Taking the listing below, restate word for word each line from the line with "not taken. -/" to the line with "theorem test_device_vector : after (step", ends included, and stop there.

INPUT MATERIAL:
____________
/-- V-A28: ANDI.W. -/
theorem test_andi : after (step ((machine [0x0240, 0x00FF]).writeD 0 0x1234))
    (fun t => t.readD 0 == 0x34 && t.getSr == 0x2700 && t.clock == 8) = true := by decide +kernel

/-- V-A29: OR.L. -/
theorem test_or_long : after (step (((machine [0x8081, 0x4E71]).writeD 0 0xF).writeD 1 0x80000000))
    (fun t => t.readD 0 == 0x8000000F && t.getSr == 0x2708 && t.clock == 4) = true := by decide +kernel

/-- V-A30: ORI.B: the all-zero opcode. -/
theorem test_ori : after (step ((machine [0x0000, 0x0080]).writeD 0 1))
    (fun t => t.readD 0 == 0x81 && t.getSr == 0x2708 && t.clock == 8) = true := by decide +kernel

/-- V-A31: EOR.W. -/
theorem test_eor : after (step (((machine [0xB340, 0x4E71]).writeD 0 0xFFFF).writeD 1 0xFFFF))
    (fun t => t.readD 0 == 0 && t.getSr == 0x2704 && t.clock == 4) = true := by decide +kernel

/-- V-A32: EORI.W. -/
theorem test_eori : after (step ((machine [0x0A40, 0xFFFF]).writeD 0 0xFF))
    (fun t => t.readD 0 == 0xFF00 && t.getSr == 0x2708 && t.clock == 8) = true := by decide +kernel

/-- V-A33: NOT.W. -/
theorem test_not_word : after (step ((machine [0x4640, 0x4E71]).writeD 0 0))
    (fun t => t.readD 0 == 0xFFFF && t.getSr == 0x2708 && t.clock == 4) = true := by decide +kernel

/-! ### Operands -/

/-- V-E3: d16(PC) as a source is read in program space at base + d16. -/
theorem test_pc_displacement_program_space : after (step (machine [0x303A, 0x0004, 0x4E71, 0xCAFE]))
    (fun t => t.readD 0 == 0xCAFE && t.getSr == 0x2708 && t.clock == 12) = true := by decide +kernel

/-- V-E6: xxx.W is sign-extended, then masked to 24 bits. -/
theorem test_absolute_word_masked : after (step (machine [0x3038, 0x8000] [(0xFF8000, [0xBEEF])]))
    (fun t => t.readD 0 == 0xBEEF && t.getSr == 0x2708 && t.clock == 12) = true := by decide +kernel

/-- V-E9: brief index word, word index sign-extended. -/
theorem test_brief_word_index : after (step
    (((machine [0x3430, 0x1002] [(0x2000, [0xBEEF])]).writeA 0 0x2000).writeD 1 0x1FFFE))
    (fun t => t.readD 2 == 0xBEEF && t.getSr == 0x2708 && t.clock == 12) = true := by decide +kernel

/-- V-E12: full index word, no memory indirection. -/
theorem test_full_index : after (step (((machine [0x3430, 0x1120, 0x0010] [(0x2014, [0xBEEF])]).writeA 0 0x2000).writeD 1 4))
    (fun t => t.readD 2 == 0xBEEF && t.getSr == 0x2708 && t.clock == 16) = true := by decide +kernel

/-- V-E13: full index word, memory indirect pre-indexed with word outer displacement. -/
theorem test_preindexed : after (step
    (((machine [0x3430, 0x1122, 0x0010, 0x0004] [(0x2014, [0, 0x5000]), (0x5004, [0xBEEF])]).writeA 0 0x2000).writeD 1 4))
    (fun t => t.readD 2 == 0xBEEF && t.getSr == 0x2708 && t.clock == 28) = true := by decide +kernel

/-- V-E14: full index word, memory indirect post-indexed, base suppressed, long base displacement. -/
theorem test_postindexed : after (step
    (((machine [0x3430, 0x15B5, 0x0000, 0x2014] [(0x2014, [0, 0x5000]), (0x5004, [0xBEEF])]).writeA 0 0xDEAD0000).writeD 1 1))
    (fun t => t.readD 2 == 0xBEEF && t.getSr == 0x2708 && t.clock == 28) = true := by decide +kernel

/-- V-E17: MOVE.B (A7)+,-(A7): both adjustments are 2. -/
theorem test_byte_sp_adjusts_by_two : after (step ((machine [0x1F1F, 0x4E71] [(0x7FFE, [0x5A00])]).writeA 7 0x7FFE))
    (fun t => t.getSr == 0x2700 && words t 0x7FFE 1 == [0x5A00] && t.clock == 16) = true := by decide +kernel

/-! ### Exceptions -/

/-- V-T2: a traced ILLEGAL drops its trace. -/
theorem test_illegal_drops_trace : after (step ((machine [0x4AFC, 0x4E71]).setSr 0xA700))
    (fun t => t.readA 7 == 0x7FFA && t.getSr == 0x2700 && t.pc == 0x3040 &&
      words t 0x7FFA 3 == [0xA700, 0, 0x1000] && t.clock == 28) = true := by decide +kernel

/-- V-X2: source done, destination faults. -/
theorem test_destination_fault : after (step
    ((((machine [0x3298, 0x4E71] [(0x2000, [0])]).writeA 0 0x2000).writeA 1 0x3001).setCcr 0x1F))
    (fun t => t.readA 0 == 0x2002 && t.readA 7 == 0x7FF2 && t.getSr == 0x271F && t.pc == 0x3030 &&
      words t 0x7FF2 7 == [0x3285, 0, 0x3001, 0x3298, 0x271F, 0, 0x1002] && t.clock == 50) = true := by decide +kernel

/-- V-X3: a long read at an odd address issues neither half; the pre-decrement stays. -/
theorem test_long_read_fault : after (step (((machine [0x2020, 0x4E71]).writeA 0 0x2005).writeD 0 0x11111111))
    (fun t => t.readA 0 == 0x2001 && t.readA 7 == 0x7FF2 && t.getSr == 0x2700 && t.pc == 0x3030 &&
      words t 0x7FF2 7 == [0x2035, 0, 0x2001, 0x2020, 0x2700, 0, 0x1002] && t.clock == 46) = true := by decide +kernel

/-- V-X5: a PC-relative read fault is in program space. -/
theorem test_program_space_fault : after (step (machine [0x303A, 0x0003]))
    (fun t => t.readA 7 == 0x7FF2 && t.getSr == 0x2700 && t.pc == 0x3030 &&
      words t 0x7FF2 7 == [0x3036, 0, 0x1005, 0x303A, 0x2700, 0, 0x1004] && t.clock == 48) = true := by decide +kernel

/-- V-X7: a fault inside exception processing: odd handler address. -/
theorem test_fault_in_entry : after (step (machine [0x4E40, 0x4E71] [(0x82, [0x3201])]))
    (fun t => t.readA 7 == 0x7FEC && t.getSr == 0x2700 && t.pc == 0x3030 &&
      words t 0x7FEC 10 == [0x4E5E, 0, 0x3201, 0x4E40, 0x2700, 0, 0x3201, 0x2700, 0, 0x1002] && t.clock == 64) = true := by decide +kernel

/-- V-X9: double fault: odd value in vector 3. -/
theorem test_double_fault : after (step ((machine [0x3080, 0x4E71] [(0xE, [0x3031])]).writeA 0 0x1001))
    (fun t => t.readA 7 == 0x7FF2 && t.run == .halted && t.getSr == 0x2700 && t.pc == 0x3031 && t.clock == 36) = true := by decide +kernel

/-- V-I1: level 3 against mask 2: taken. -/
theorem test_interrupt_taken : after (step ({ machine [0x4E71, 0x4E71] with iplPolled := 3, hostIpl := [3] }.setSr 0x2200))
    (fun t => t.readA 7 == 0x7FFA && t.getSr == 0x2300 && t.pc == 0x31B0 &&
      words t 0x7FFA 3 == [0x2200, 0, 0x1000] && t.clock == 28) = true := by decide +kernel

/-- V-I2: level 3 against mask 3: not taken. -/
theorem test_interrupt_masked : after (step ({ machine [0x4E71, 0x4E71] with iplPolled := 3, hostIpl := [3] }.setSr 0x2300))
    (fun t => t.getSr == 0x2300 && t.pc == 0x1002 && t.clock == 4) = true := by decide +kernel

/-- V-I5: a device-supplied vector. -/
theorem test_device_vector : after (step
    ({ machine [0x4E71, 0x4E71] with iplPolled := 5, hostIpl := [5], hostIack := [.vector 64] }.setSr 0x2000))
    (fun t => t.readA 7 == 0x7FFA && t.getSr == 0x2500 && t.pc == 0x3400 &&
      words t 0x7FFA 3 == [0x2000, 0, 0x1000] && t.clock == 28) = true := by decide +kernel

/-- V-I9: an interrupt from user mode. -/
theorem test_interrupt_from_user : after (step
    (({ machine [0x4E71, 0x4E71] with iplPolled := 6, hostIpl := [6] }.setSr 0).hostSetUserSp 0x6000))
    (fun t => t.readA 7 == 0x7FFA && t.userSp == 0x6000 && t.getSr == 0x2600 && t.pc == 0x31E0 &&
      words t 0x7FFA 3 == [0, 0, 0x1000] && t.clock == 28) = true := by decide +kernel


/-! ### By hand, from the rules -/

/-- R246, R256: `OR.W D1,(A0)`. -/
theorem test_or_to_memory : after (step (((machine [0x8350] [(0x2000, [0x00F0])]).writeD 1 0x800F).writeA 0 0x2000))
    (fun t => words t 0x2000 1 == [0x80FF] && t.getSr == 0x2708 && t.clock == 12) = true := by decide +kernel

/-- R236, R256: `SUB.B D1,(A0)+` on an odd byte. -/
theorem test_sub_to_memory : after (step (((machine [0x9318] [(0x2000, [0xAA10])]).writeD 1 0x20).writeA 0 0x2001))
    (fun t => words t 0x2000 1 == [0xAAF0] && t.readA 0 == 0x2002 && t.getSr == 0x2719 && t.clock == 14) = true := by
  decide +kernel

/-- R244, R256: `AND.L D1,-(A0)`. -/
theorem test_and_to_memory : after (step (((machine [0xC3A0] [(0x2000, [0xFFFF, 0])]).writeD 1 0x0F0F0F0F).writeA 0 0x2004))
    (fun t => words t 0x2000 2 == [0x0F0F, 0] && t.readA 0 == 0x2000 && t.getSr == 0x2700 && t.clock == 22) = true := by
  decide +kernel

/-- R184: `ORI #$8000,SR` sets `T`. -/
theorem test_oriSr : after (step (machine [0x007C, 0x8000]))
    (fun t => t.getSr == 0xA700 && t.pc == 0x1004 && !t.tracePending && t.clock == 8) = true := by decide +kernel

/-- V-E15: a reserved index word is refused (R154). -/
theorem test_reserved_index_word :
    (match step (machine [0x3430, 0x1128]) with | .refused r => decide (r = .reservedIndexWord) | _ => false) = true := by
  decide +kernel

/-- R132: a step in Halted; R131: a step in Stopped, with the mask at 7. -/
theorem test_idle :
    after (step { machine [0x4E71] with run := .halted }) (fun t => t.pc == 0x1000 && t.clock == 2) = true ∧
    after (step { machine [0x4E72] with run := .stopped, hostIpl := [5] })
      (fun t => t.run == .stopped && t.iplPolled == 5 && t.clock == 2) = true := by decide +kernel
____________
THE COMPLETED TASK:
/-- V-I2: level 3 against mask 3: not taken. -/
theorem test_interrupt_masked : after (step ({ machine [0x4E71, 0x4E71] with iplPolled := 3, hostIpl := [3] }.setSr 0x2300))
    (fun t => t.getSr == 0x2300 && t.pc == 0x1002 && t.clock == 4) = true := by decide +kernel

/-- V-I5: a device-supplied vector. -/
theorem test_device_vector : after (step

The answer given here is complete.